TRY IT: Return verbatim all lines from the first one in the records to the line with "given state. -/", both ends kept.

EXERCISE MATERIAL:
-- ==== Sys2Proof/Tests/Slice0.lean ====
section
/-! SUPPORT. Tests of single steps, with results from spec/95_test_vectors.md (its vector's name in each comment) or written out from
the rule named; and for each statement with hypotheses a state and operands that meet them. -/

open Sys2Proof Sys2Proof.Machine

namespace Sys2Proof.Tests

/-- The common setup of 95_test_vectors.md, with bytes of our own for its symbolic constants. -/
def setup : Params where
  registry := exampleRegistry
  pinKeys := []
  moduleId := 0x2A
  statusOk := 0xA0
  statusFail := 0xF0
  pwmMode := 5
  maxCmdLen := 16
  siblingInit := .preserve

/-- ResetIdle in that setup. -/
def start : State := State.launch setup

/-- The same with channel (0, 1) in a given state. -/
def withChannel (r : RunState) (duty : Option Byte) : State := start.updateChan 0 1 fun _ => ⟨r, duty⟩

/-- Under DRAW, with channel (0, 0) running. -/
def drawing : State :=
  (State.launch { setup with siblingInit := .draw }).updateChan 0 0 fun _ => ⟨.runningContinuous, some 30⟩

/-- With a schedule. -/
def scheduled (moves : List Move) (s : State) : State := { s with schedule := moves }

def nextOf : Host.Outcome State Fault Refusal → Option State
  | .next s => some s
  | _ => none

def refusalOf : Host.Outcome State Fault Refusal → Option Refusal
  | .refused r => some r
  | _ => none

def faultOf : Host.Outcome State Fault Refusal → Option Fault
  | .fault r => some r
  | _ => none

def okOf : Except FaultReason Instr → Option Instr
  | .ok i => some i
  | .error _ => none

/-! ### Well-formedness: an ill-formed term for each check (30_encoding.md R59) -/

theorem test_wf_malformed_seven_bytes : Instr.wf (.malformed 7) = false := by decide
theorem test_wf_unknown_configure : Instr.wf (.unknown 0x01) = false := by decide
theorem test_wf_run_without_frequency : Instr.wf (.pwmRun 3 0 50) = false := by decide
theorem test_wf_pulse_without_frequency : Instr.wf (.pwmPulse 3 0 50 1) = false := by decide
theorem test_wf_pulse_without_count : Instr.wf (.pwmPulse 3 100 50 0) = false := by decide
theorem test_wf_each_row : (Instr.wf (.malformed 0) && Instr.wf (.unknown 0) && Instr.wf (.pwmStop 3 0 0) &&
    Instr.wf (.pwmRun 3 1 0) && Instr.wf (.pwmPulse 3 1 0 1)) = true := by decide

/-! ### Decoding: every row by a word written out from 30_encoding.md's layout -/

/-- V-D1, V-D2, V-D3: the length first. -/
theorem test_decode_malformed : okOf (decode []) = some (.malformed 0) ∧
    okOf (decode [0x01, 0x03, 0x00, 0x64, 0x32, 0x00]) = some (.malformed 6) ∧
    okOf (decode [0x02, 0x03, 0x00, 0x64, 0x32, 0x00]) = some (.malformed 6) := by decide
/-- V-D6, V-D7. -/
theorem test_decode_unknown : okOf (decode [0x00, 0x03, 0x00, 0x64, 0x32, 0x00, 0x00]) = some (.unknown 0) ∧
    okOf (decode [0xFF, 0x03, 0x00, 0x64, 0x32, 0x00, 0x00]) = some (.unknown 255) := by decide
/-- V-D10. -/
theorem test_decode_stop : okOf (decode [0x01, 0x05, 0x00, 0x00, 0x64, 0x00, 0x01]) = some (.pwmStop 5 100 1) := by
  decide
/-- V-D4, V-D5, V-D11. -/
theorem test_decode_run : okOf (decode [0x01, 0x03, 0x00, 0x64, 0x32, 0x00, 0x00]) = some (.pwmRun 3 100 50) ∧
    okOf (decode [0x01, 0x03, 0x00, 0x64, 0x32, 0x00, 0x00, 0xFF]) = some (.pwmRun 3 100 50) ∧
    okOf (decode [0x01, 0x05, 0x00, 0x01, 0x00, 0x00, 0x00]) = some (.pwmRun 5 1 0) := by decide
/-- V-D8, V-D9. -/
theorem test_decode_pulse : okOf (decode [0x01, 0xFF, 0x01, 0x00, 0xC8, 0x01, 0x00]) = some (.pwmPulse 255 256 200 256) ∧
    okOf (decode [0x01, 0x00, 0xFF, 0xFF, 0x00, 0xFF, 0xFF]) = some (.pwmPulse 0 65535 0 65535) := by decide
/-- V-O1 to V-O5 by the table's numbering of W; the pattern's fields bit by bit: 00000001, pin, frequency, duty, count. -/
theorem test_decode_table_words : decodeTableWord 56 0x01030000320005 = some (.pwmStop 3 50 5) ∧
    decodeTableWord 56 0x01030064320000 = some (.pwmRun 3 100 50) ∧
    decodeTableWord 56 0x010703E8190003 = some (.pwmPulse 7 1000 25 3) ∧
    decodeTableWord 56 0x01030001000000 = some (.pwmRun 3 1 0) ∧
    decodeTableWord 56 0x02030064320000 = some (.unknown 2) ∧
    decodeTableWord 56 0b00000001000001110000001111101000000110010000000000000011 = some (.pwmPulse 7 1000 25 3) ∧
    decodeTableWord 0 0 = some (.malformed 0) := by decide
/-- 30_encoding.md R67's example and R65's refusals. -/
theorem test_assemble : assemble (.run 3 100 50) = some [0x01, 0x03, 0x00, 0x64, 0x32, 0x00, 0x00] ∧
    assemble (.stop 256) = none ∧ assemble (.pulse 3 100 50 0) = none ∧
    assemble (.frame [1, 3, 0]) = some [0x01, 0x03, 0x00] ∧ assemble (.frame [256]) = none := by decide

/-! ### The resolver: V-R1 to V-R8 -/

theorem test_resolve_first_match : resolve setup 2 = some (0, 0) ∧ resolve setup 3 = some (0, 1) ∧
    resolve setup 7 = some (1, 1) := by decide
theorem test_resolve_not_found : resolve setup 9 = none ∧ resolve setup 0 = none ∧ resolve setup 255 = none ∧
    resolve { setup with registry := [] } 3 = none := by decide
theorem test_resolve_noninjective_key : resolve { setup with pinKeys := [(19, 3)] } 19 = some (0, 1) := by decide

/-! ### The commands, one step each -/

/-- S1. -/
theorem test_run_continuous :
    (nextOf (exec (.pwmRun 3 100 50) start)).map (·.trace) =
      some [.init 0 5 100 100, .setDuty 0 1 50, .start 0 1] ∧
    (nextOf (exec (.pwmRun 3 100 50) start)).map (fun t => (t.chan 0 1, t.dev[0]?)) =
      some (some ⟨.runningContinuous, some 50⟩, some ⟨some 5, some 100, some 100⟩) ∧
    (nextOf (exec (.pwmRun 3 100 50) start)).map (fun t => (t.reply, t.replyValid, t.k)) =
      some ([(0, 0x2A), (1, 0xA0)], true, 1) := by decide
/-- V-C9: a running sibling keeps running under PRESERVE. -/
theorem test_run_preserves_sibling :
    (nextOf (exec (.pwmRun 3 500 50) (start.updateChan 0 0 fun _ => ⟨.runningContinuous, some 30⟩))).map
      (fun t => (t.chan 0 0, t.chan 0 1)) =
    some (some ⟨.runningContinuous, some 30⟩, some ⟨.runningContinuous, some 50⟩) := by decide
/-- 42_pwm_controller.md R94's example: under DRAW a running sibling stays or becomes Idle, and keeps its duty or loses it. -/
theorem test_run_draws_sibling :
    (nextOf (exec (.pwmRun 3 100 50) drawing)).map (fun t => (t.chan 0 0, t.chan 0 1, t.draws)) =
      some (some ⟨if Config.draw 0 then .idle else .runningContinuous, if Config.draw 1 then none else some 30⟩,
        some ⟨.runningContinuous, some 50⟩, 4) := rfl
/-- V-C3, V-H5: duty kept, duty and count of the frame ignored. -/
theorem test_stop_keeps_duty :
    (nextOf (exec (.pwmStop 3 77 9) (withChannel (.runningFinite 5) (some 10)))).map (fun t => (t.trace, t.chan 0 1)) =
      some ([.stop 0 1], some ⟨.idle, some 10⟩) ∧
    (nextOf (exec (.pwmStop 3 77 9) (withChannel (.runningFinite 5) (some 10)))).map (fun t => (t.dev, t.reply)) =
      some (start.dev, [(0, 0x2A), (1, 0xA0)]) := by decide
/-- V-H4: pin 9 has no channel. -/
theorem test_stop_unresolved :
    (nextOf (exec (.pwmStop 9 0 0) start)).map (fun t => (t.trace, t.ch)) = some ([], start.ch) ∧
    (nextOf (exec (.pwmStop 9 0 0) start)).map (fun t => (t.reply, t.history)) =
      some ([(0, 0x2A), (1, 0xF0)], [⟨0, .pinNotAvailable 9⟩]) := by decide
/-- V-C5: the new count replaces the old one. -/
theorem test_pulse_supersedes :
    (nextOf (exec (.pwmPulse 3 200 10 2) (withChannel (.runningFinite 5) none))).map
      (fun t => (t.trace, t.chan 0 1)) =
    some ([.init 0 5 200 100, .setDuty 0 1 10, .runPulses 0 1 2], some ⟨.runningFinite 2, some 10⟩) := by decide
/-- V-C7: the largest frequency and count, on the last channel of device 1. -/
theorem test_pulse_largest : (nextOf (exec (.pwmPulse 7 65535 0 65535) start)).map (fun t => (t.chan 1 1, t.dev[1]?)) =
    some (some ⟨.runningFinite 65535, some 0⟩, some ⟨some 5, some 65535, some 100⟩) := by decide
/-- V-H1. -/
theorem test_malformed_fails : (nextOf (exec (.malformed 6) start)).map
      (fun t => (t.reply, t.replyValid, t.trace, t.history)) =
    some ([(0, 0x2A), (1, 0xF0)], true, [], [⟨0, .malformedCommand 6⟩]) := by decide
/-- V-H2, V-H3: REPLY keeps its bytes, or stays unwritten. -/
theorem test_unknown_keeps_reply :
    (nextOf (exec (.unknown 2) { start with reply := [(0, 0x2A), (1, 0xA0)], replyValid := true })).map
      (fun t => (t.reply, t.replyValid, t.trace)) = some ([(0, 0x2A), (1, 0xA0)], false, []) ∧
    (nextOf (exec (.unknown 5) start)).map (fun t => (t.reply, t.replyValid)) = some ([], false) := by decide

EXERCISE ANSWER:
-- ==== Sys2Proof/Tests/Slice0.lean ====
section
/-! SUPPORT. Tests of single steps, with results from spec/95_test_vectors.md (its vector's name in each comment) or written out from
the rule named; and for each statement with hypotheses a state and operands that meet them. -/

open Sys2Proof Sys2Proof.Machine

namespace Sys2Proof.Tests

/-- The common setup of 95_test_vectors.md, with bytes of our own for its symbolic constants. -/
def setup : Params where
  registry := exampleRegistry
  pinKeys := []
  moduleId := 0x2A
  statusOk := 0xA0
  statusFail := 0xF0
  pwmMode := 5
  maxCmdLen := 16
  siblingInit := .preserve

/-- ResetIdle in that setup. -/
def start : State := State.launch setup

/-- The same with channel (0, 1) in a given state. -/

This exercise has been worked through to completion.